PROBLEM DESCRIPTION: After finding the line that contains "t.peek 0x01FD == 0x23", give again that line and each one following it, exactly, until the records end.
◆ ◆ ◆ ◆ ◆ ◆ ◆
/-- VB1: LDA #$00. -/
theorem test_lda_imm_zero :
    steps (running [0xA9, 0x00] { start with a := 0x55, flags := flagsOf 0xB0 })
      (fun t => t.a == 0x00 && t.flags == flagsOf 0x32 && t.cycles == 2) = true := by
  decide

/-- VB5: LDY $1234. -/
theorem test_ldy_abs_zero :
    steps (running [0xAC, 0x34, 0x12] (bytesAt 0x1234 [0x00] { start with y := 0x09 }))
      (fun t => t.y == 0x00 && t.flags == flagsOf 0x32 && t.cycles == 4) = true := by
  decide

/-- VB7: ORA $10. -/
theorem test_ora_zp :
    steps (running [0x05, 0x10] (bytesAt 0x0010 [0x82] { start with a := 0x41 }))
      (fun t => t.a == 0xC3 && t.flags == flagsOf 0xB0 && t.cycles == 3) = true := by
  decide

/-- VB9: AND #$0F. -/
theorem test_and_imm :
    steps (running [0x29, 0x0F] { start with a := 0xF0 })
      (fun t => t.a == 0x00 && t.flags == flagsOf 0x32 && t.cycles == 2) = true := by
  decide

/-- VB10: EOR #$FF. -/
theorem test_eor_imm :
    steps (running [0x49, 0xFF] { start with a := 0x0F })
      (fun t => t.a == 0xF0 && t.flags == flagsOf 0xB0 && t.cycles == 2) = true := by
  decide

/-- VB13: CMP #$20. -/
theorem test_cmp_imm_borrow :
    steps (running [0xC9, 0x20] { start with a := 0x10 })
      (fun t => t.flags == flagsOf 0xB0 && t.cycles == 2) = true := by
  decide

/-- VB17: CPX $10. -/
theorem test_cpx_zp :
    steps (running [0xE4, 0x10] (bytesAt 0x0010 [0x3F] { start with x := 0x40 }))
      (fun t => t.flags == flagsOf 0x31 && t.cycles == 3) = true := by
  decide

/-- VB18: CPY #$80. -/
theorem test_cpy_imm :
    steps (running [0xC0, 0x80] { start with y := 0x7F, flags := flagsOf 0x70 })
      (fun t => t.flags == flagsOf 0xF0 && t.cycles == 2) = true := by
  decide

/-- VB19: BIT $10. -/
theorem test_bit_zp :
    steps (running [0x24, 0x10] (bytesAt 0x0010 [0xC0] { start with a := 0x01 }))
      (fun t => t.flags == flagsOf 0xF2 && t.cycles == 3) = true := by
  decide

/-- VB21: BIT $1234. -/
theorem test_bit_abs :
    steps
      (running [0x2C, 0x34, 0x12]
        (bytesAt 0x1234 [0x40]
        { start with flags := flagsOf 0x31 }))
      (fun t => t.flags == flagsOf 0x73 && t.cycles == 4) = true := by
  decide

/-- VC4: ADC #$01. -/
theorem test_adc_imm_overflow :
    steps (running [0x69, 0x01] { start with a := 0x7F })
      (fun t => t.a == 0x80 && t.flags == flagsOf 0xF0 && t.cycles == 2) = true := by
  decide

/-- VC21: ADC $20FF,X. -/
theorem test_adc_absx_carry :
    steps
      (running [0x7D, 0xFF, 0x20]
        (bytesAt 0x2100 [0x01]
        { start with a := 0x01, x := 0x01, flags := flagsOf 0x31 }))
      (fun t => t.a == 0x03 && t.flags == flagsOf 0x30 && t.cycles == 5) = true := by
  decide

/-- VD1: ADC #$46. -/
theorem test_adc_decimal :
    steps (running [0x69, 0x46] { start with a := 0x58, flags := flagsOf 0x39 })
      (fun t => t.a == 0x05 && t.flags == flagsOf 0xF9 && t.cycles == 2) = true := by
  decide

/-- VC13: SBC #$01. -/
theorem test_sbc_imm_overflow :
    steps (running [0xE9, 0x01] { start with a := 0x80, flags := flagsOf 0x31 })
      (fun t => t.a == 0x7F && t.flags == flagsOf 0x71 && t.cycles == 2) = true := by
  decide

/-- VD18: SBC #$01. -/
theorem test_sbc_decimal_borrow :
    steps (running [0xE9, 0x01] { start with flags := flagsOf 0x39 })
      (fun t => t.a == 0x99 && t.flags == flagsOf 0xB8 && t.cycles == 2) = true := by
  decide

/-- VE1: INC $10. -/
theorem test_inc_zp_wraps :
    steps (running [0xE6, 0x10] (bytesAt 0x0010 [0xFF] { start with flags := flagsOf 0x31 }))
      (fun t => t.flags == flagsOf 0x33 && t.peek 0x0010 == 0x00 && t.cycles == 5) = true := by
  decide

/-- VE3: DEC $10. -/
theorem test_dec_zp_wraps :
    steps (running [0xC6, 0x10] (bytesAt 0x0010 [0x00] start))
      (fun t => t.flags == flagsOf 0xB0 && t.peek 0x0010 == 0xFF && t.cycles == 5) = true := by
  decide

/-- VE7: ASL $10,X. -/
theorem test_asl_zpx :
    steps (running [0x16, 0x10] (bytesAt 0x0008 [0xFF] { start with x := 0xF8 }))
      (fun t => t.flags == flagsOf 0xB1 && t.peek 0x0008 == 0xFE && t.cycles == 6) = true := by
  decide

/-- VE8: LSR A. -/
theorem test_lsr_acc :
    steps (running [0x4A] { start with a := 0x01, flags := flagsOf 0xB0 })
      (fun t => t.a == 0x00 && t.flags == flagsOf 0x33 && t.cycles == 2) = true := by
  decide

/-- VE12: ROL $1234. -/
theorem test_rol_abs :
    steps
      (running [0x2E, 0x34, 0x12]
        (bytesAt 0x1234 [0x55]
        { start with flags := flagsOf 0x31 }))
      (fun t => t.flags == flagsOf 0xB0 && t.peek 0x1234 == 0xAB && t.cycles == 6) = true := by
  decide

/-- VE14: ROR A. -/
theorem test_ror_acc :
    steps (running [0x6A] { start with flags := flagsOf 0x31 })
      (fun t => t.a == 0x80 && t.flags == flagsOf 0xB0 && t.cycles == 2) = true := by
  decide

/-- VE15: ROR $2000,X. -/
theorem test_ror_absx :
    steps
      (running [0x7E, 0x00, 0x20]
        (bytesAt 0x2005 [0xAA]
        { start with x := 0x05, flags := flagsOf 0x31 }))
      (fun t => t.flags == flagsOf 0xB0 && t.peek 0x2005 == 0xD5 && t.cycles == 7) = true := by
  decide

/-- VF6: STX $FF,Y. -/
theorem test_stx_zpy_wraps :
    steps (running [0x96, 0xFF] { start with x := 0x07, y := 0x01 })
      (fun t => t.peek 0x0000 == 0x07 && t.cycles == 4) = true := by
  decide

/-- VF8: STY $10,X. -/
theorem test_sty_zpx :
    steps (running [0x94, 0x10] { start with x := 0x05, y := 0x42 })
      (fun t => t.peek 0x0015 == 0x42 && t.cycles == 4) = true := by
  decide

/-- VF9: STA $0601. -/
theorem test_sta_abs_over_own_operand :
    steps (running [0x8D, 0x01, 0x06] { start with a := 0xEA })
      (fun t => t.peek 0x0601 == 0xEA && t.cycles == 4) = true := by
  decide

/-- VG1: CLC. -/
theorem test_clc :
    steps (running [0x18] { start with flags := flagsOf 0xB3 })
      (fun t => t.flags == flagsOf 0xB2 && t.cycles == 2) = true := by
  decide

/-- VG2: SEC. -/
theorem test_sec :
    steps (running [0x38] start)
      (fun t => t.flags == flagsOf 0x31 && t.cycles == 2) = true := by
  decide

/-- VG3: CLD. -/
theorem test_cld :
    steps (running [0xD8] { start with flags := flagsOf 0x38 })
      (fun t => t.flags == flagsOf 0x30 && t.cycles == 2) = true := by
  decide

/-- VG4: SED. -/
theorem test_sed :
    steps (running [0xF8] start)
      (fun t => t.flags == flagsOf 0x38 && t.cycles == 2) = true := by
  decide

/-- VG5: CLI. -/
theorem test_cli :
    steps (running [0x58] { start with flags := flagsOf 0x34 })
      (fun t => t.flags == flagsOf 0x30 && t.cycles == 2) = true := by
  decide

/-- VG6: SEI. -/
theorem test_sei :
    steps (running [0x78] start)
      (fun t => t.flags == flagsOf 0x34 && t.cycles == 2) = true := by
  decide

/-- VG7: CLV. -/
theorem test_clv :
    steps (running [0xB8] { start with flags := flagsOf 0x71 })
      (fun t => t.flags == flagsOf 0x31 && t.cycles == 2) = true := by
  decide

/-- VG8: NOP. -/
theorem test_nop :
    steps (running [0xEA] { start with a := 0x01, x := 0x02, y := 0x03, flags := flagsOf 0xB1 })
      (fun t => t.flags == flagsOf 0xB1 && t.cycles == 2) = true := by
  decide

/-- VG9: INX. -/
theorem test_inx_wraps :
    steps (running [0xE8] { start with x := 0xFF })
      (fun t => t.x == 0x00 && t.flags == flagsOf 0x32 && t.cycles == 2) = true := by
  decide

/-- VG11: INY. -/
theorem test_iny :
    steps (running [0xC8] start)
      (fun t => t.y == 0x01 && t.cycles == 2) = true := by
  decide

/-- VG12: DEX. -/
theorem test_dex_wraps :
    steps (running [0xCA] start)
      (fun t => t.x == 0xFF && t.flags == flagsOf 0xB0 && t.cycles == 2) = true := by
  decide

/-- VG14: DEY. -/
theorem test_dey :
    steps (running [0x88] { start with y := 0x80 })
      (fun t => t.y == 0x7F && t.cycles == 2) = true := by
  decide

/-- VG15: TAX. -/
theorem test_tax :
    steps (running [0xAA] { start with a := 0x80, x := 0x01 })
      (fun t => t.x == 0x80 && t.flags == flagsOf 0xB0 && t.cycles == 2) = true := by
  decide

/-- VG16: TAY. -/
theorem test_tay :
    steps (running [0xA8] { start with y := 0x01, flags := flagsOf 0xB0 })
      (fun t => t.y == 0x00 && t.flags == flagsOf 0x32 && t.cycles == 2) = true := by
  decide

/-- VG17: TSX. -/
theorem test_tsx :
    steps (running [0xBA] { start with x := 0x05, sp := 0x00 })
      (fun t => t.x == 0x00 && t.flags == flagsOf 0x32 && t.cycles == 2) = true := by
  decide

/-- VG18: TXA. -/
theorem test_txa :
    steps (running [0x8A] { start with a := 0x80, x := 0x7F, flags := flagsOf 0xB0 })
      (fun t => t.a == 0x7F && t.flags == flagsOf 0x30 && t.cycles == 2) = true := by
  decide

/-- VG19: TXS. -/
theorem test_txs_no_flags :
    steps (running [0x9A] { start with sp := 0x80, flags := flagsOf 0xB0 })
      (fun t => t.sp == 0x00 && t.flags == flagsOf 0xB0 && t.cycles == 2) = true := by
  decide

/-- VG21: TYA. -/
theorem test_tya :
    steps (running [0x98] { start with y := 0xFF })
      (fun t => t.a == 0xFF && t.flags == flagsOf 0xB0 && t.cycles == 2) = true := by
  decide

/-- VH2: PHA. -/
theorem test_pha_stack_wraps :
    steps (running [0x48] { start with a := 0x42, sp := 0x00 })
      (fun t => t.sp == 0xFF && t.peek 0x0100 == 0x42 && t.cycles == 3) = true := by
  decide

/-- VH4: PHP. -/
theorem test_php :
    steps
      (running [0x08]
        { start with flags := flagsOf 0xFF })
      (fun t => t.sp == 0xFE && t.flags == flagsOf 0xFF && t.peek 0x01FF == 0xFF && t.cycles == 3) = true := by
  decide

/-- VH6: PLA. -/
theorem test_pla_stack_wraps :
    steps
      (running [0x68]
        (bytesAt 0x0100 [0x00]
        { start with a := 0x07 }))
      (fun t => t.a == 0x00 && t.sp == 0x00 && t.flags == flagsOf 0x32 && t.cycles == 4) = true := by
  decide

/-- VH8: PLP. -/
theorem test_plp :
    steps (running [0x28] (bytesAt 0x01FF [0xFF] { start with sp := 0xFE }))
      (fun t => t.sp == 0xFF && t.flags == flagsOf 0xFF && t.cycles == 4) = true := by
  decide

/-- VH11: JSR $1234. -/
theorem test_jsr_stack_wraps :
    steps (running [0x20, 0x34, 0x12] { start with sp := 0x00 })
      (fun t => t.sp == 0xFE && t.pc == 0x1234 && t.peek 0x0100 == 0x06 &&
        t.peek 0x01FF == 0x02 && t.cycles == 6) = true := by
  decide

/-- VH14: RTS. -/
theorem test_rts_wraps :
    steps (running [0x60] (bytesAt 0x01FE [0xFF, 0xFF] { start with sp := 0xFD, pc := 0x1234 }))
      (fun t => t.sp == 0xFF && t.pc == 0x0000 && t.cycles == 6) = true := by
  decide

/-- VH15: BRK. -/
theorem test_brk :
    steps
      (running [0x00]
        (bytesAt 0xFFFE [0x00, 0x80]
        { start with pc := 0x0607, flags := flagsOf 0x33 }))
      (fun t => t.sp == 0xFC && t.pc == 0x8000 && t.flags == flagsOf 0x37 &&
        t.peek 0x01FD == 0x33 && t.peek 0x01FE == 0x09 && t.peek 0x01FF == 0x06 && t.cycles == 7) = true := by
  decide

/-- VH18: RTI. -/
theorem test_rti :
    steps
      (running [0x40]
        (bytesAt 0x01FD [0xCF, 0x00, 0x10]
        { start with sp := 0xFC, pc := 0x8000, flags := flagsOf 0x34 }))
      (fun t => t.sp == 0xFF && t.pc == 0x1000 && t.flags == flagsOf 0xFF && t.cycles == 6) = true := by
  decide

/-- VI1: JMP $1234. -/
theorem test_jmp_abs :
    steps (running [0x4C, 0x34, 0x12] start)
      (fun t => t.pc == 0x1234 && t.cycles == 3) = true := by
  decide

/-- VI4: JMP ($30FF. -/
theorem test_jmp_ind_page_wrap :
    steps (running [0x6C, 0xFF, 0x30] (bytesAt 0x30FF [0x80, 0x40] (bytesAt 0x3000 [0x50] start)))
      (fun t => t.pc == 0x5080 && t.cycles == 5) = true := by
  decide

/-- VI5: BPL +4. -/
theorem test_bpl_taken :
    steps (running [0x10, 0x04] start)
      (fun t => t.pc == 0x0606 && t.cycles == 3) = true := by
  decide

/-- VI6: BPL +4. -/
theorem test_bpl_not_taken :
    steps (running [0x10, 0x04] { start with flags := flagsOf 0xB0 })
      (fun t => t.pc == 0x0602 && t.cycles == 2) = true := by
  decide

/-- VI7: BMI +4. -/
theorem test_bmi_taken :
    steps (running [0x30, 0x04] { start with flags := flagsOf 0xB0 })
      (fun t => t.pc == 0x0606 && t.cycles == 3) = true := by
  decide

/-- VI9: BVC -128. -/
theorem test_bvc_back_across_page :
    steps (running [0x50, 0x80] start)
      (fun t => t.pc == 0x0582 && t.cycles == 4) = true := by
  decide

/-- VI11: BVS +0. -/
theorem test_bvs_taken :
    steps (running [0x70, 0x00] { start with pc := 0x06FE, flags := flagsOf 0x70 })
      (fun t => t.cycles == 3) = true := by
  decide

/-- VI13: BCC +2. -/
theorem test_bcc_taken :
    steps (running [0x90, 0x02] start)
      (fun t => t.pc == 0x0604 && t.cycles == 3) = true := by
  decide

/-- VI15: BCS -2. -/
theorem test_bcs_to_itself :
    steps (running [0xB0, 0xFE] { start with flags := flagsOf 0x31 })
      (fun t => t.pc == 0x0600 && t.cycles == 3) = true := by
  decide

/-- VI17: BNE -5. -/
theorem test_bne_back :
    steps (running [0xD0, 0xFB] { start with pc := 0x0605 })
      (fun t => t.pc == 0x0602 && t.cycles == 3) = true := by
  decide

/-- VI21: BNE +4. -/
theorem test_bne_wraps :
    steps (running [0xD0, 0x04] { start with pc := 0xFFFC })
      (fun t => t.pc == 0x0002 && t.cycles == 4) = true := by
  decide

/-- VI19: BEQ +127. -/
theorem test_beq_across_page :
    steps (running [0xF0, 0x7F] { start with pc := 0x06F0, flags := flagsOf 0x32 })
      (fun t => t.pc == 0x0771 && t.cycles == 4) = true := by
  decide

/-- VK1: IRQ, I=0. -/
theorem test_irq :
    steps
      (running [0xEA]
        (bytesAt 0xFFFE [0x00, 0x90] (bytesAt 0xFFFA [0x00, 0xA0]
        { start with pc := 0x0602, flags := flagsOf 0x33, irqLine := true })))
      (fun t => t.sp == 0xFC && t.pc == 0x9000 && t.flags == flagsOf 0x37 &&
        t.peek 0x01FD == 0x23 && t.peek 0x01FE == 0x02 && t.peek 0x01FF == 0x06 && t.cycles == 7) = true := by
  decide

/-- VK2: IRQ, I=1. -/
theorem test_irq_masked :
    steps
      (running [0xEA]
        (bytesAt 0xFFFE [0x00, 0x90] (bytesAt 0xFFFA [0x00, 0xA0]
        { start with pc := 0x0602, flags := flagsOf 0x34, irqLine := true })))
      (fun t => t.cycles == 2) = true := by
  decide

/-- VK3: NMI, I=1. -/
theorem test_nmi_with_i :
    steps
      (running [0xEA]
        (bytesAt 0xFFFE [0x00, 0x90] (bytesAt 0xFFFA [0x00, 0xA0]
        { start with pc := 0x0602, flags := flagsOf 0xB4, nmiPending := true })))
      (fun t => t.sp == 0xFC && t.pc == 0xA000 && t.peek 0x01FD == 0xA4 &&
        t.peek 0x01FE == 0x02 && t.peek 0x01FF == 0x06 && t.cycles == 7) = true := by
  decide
◆ ◆ ◆ ◆ ◆ ◆ ◆
SOLUTION FOR THIS TASK:
        t.peek 0x01FD == 0x23 && t.peek 0x01FE == 0x02 && t.peek 0x01FF == 0x06 && t.cycles == 7) = true := by
  decide

/-- VK2: IRQ, I=1. -/
theorem test_irq_masked :
    steps
      (running [0xEA]
        (bytesAt 0xFFFE [0x00, 0x90] (bytesAt 0xFFFA [0x00, 0xA0]
        { start with pc := 0x0602, flags := flagsOf 0x34, irqLine := true })))
      (fun t => t.cycles == 2) = true := by
  decide

/-- VK3: NMI, I=1. -/
theorem test_nmi_with_i :
    steps
      (running [0xEA]
        (bytesAt 0xFFFE [0x00, 0x90] (bytesAt 0xFFFA [0x00, 0xA0]
        { start with pc := 0x0602, flags := flagsOf 0xB4, nmiPending := true })))
      (fun t => t.sp == 0xFC && t.pc == 0xA000 && t.peek 0x01FD == 0xA4 &&
        t.peek 0x01FE == 0x02 && t.peek 0x01FF == 0x06 && t.cycles == 7) = true := by
  decide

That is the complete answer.